Smith's behavior certainly looks like evil, but Brucato discusses just how difficult it is to articulate the concept. Stone and Brucato have both spent decades evaluating child abusers, rapists, and killers, as well as researching the vilest acts that human beings can dream up. Some of their subjects are ill or impaired, some have serious personality disorders, and some are just predatory. Contrary to another author whose book I reviewed here, who believes that the notion of evil is relative, this team takes the position that regardless of religious persuasion or culture, some acts are universally so abhorrent and depraved that no one would challenge calling them evil.

Besides universality, say the authors, the other three fundamental elements that such acts share are malice aforethought, the infliction of wildly excessive degrees of suffering, and being incomprehensible to the average person. Many people who inflict such harm are capable of living ordinary lives. Thus, the descriptor attaches more to behavior than to people, unless an individual indulges in harmful atrocities with such frequency that he or she would earn it.

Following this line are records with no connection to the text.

-- ==== Sys2Proof/Machine/Flags.lean ====
section
/-! DEFINITION. The conditions the steps test (spec/10_state.md R47): the enabling of the two deferred steps, the
glitch and band tests of the estimator, and the binary codes of the enumerated registers. The MCC has no arithmetic
condition codes. -/

namespace Sys2Proof.Machine

/-- The wraparound-aware difference of two 32-bit values (spec/00_scope.md R9). -/
def wrapDiff (a b : Word32) : Word32 := a - b

/-- `wdt_isr` is "enabled exactly when WDT_PEND = 1" (spec/41_watchdog.md R107). -/
def wdtIsrEnabled (s : State) : Bool := s.wdtPend

/-- `handle_continue` is "enabled exactly when CONT_PEND = 1" (spec/43_frequency_convergence.md R133). -/
def handleContinueEnabled (s : State) : Bool := s.contPend

/-- `hz = CLOCK_RATE_HZ div p` (spec/43_frequency_convergence.md R122); it is asked for `p ≥ 1` only. -/
def periodHz (c : Cfg) (p : Word32) : Nat := c.clockRateHz / p.toNat

/-- A capture that is discarded: a zero period (R121) or a frequency above the ceiling (R123). -/
def isGlitch (c : Cfg) (p : Word32) : Bool := decide (p = 0) || decide (c.hzCeiling < periodHz c p)

/-- A tested sample is in band when `LO_HZ ≤ hz ≤ HI_HZ` (R126). -/
def inBand (c : Cfg) (hz : Nat) : Bool := decide (loHz c ≤ hz) && decide (hz ≤ hiHz c)

/-- A sample is tested when the new count is strictly greater than `WARMUP` (R125). -/
def isTested (c : Cfg) (count : Word32) : Bool := decide (c.warmup < count.toNat)

/-- The code of `MOTION` (spec/10_state.md R18). -/
def motionCode : Motion → BitVec 2
  | .idle => 0b00
  | .executing => 0b01
  | .converging => 0b10

/-- The code of `PWM_MODE` (R26). -/
def pwmModeCode : PwmMode → BitVec 2
  | .forcedLow => 0b00
  | .forcedHigh => 0b01
  | .compare => 0b10

/-- The code of `DET_STATE` (R38). -/
def detStateCode : DetState → BitVec 2
  | .idle => 0b00
  | .searching => 0b01
  | .converged => 0b10

/-- The 7-bit register that holds a percentage (R23, R24). -/
def percentCode (p : Percent) : BitVec 7 := BitVec.ofNat 7 p.val

end Sys2Proof.Machine
end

I once interviewed Dr. Stone, a professor of clinical psychiatry at Columbia University College of Physicians and Surgeons in Manhattan. He’d hosted a Discovery Channel series Most Evil, in which he interviewed extreme offenders. The series, like The Anatomy of Evil, was based on a measure of wickedness that he’d developed, the Gradation of Evil scale. Using it, he placed offenders on one of 22 different levels of a continuum. Based loosely on the concept of Dante’s Inferno, Stone’s evaluation device takes us deep into the heart of darkness.

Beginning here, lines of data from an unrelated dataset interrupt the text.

-- ==== Sys2Proof/Machine/Detector.lean ====
section
/-! DEFINITION. The Beacon Detector: the edge-capture step (spec/42_capture_period.md R111 to R118), the frequency
estimator and convergence test (spec/43_frequency_convergence.md R119 to R131) and the consumption of the "continue
aligning" self-event (R133). -/

namespace Sys2Proof.Machine

/-- `converge()` (R129). -/
def converge (s : State) : State :=
  { stop .beaconConverged { s with capIe := false, contPend := false } with detState := .converged, motion := .idle }

/-- `publish_and_continue()` (R130): `SAMPLE_COUNT` and `CAP_IE` stay. -/
def publishAndContinue (s : State) : State :=
  emit .continueAligning
    { s with
      averagedHz := BitVec.ofNat 32 (s.runningSumHz.toNat / s.sampleCount.toNat)
      runningSumHz := 0
      contPend := true }

/-- The accumulation of an accepted sample, modulo 2^32 (R124). -/
def accumulate (hz : Nat) (s : State) : State :=
  { s with
    instantHz := BitVec.ofNat 32 hz
    runningSumHz := s.runningSumHz + BitVec.ofNat 32 hz
    sampleCount := s.sampleCount + 1 }

/-- The test of an accumulated sample, after the warm-up only (R120, R125, R126). -/
def testSample (hz : Nat) (s : State) : State :=
  if isTested s.cfg s.sampleCount then
    if inBand s.cfg hz then converge s else publishAndContinue s
  else s

/-- `estimator_sample(p)` (R120): a glitch is discarded (R121, R123, R128). -/
def estimatorSample (p : Word32) (s : State) : State :=
  if isGlitch s.cfg p then s else testSample (periodHz s.cfg p) (accumulate (periodHz s.cfg p) s)

/-- The capture part of `edge` (spec/42_capture_period.md R114, R115), glitch or not. -/
def captureEdge (s : State) : State :=
  { s with
    lastEdge := s.thisEdge
    thisEdge := s.capTimer
    period := wrapDiff s.capTimer s.thisEdge }

/-- `edge()` (R114): capture and handler as one step; with `CAP_IE = 0` nothing. -/
def edge (s : State) : State :=
  if s.capIe then estimatorSample (captureEdge s).period (captureEdge s) else s

/-- `handle_continue()` (spec/43_frequency_convergence.md R133), where it is enabled. -/
def handleContinue (s : State) : State :=
  if s.motion = .converging then rearmSampling (rotateTowardBeacon { s with contPend := false })
  else { s with contPend := false }

end Sys2Proof.Machine
end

“I used my responses to different murders and other violent crimes I read about as my yardstick,” he told me. “I tried to rank the various crimes and criminals according to how horrific and shocking they were, and according to the level of suffering that their acts imposed on the victims. After reading about one hundred biographies of criminals, I ended up with twenty-two categories. I anchored the scale to a ‘zero’ point, where there was no evil at all: that was for ‘justified homicide,’ category number one. Then came crimes of passion, the first level of evil, category number 2. At the opposite end, level number 22, was murder after prolonged torture of the most heinous type -- or even torture of that sort without murder.”

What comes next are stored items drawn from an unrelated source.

-- ==== Sys2Proof/Laws/PerInstr.lean ====
section
/-! SUPPORT. Statements about every instruction as syntax, one lemma per constructor. -/

namespace Sys2Proof.Laws

/-- Distinct images: a function is injective on a list whose images are distinct bytes. -/
theorem distinctBytes_map_injective {α : Type} (f : α → Byte) :
    ∀ l : List α, distinctBytes (l.map f) = true → ∀ i ∈ l, ∀ j ∈ l, f i = f j → i = j
  | [], _, i, hi, _, _, _ => by cases hi
  | a :: l, h, i, hi, j, hj, hf => by
    simp only [List.map_cons, distinctBytes, Bool.and_eq_true, Bool.not_eq_true', List.contains_eq_mem,
      decide_eq_false_iff_not, List.mem_map, not_exists, not_and] at h
    rcases List.mem_cons.1 hi with hia | hil <;> rcases List.mem_cons.1 hj with hja | hjl
    · exact hia.trans hja.symm
    · exact absurd (hia ▸ hf.symm) (h.1 j hjl)
    · exact absurd (hja ▸ hf) (h.1 i hil)
    · exact distinctBytes_map_injective f l h.2 i hil j hjl hf

/-- Every instruction stands in the list of all. -/
theorem mem_all (i : Instr) : i ∈ Instr.all := by cases i <;> decide

/-- Under a well-formed configuration no two instructions share a byte (spec/30_encoding.md R66). -/
theorem encode_injective {c : Cfg} (h : c.wf = true) {i j : Instr} (he : encode c i = encode c j) : i = j := by
  simp only [Cfg.wf, Bool.and_eq_true] at h
  exact distinctBytes_map_injective (encode c) Instr.all h.2 i (mem_all i) j (mem_all j) he

/-- Under a well-formed configuration the instruction is well formed: its byte is its own (R66). -/
def WellFormedInstr.Statement (i : Instr) : Prop := ∀ c : Cfg, c.wf = true → i.wf c = true

/-- The statement, once for all instructions. -/
theorem wellFormedInstr_of_wf (i : Instr) : WellFormedInstr.Statement i := by
  intro c h
  simp only [Instr.wf, List.all_eq_true, Bool.or_eq_true, decide_eq_true_eq]
  intro j _
  by_cases hj : j = i
  · exact .inl hj
  · exact .inr fun he => hj (encode_injective h he)

theorem WellFormedInstr.stop : WellFormedInstr.Statement .stop := wellFormedInstr_of_wf _

theorem WellFormedInstr.rotateCW90 : WellFormedInstr.Statement .rotateCW90 := wellFormedInstr_of_wf _

theorem WellFormedInstr.rotateCW45 : WellFormedInstr.Statement .rotateCW45 := wellFormedInstr_of_wf _

theorem WellFormedInstr.rotateCCW90 : WellFormedInstr.Statement .rotateCCW90 := wellFormedInstr_of_wf _

theorem WellFormedInstr.rotateCCW45 : WellFormedInstr.Statement .rotateCCW45 := wellFormedInstr_of_wf _

theorem WellFormedInstr.driveForwardHalf : WellFormedInstr.Statement .driveForwardHalf := wellFormedInstr_of_wf _

theorem WellFormedInstr.driveForwardFull : WellFormedInstr.Statement .driveForwardFull := wellFormedInstr_of_wf _

theorem WellFormedInstr.driveReverseHalf : WellFormedInstr.Statement .driveReverseHalf := wellFormedInstr_of_wf _

theorem WellFormedInstr.driveReverseFull : WellFormedInstr.Statement .driveReverseFull := wellFormedInstr_of_wf _

theorem WellFormedInstr.alignToBeacon : WellFormedInstr.Statement .alignToBeacon := wellFormedInstr_of_wf _

theorem WellFormedInstr.driveToLine : WellFormedInstr.Statement .driveToLine := wellFormedInstr_of_wf _

theorem WellFormedInstr.endRun : WellFormedInstr.Statement .endRun := wellFormedInstr_of_wf _

theorem WellFormedInstr.nocmd : WellFormedInstr.Statement .nocmd := wellFormedInstr_of_wf _

end Sys2Proof.Laws
end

Stone recognizes that there is no “common route,” by which people become more likely to commit evil acts. Each subject has his or her own developmental trajectory, and the same constellation of factors that precipitate it in one person might not in another. “If we wanted to narrow our focus to single out the personality configuration that is connected with particular closeness to our concept of evil,” he writes, “it would be at the place where psychopathy, sadistic personality, and schizoid/autistic-spectrum disorders all come together.”

In this book, you’ll find examples for all 22 categories, along with an algorithm to assist with using the scale for future cases (such as Tarrant). Part II addresses the era of the “new evil,” which includes cultural changes over the past half-century that have influenced patterns of violence, including school shootings, gang violence, child abuse, and coercive paraphilias. You even get an alphabetized listing of offenders, and how they’d be rated.

Noted forensic psychiatric nurse, Ann Burgess, provides an Afterword. She offers an engaging backstory about the origins of Dr. Stone’s scale and addresses how the “coarsening of our culture” begs for such a sustained discussion about the atrocities we now see on almost a daily basis.

Don’t read this book before bed! You’re sure to get nightmares (especially from some of the pictures). Although the early chapters contain somewhat ordinary aggression, the book grows ever darker. Overall, it is a comprehensive review of raw, unrelenting acts of human violence. This impressive team of clinical experts, who have both seen wickedness up close, unflinchingly analyze acts of depraved aggression so we can better understand, predict and treat these individuals.

References

Stone, M. H., & Brucato, G. (2019). The new evil: Understanding the emergence of modern violent crime. Amherst, NY: Prometheus.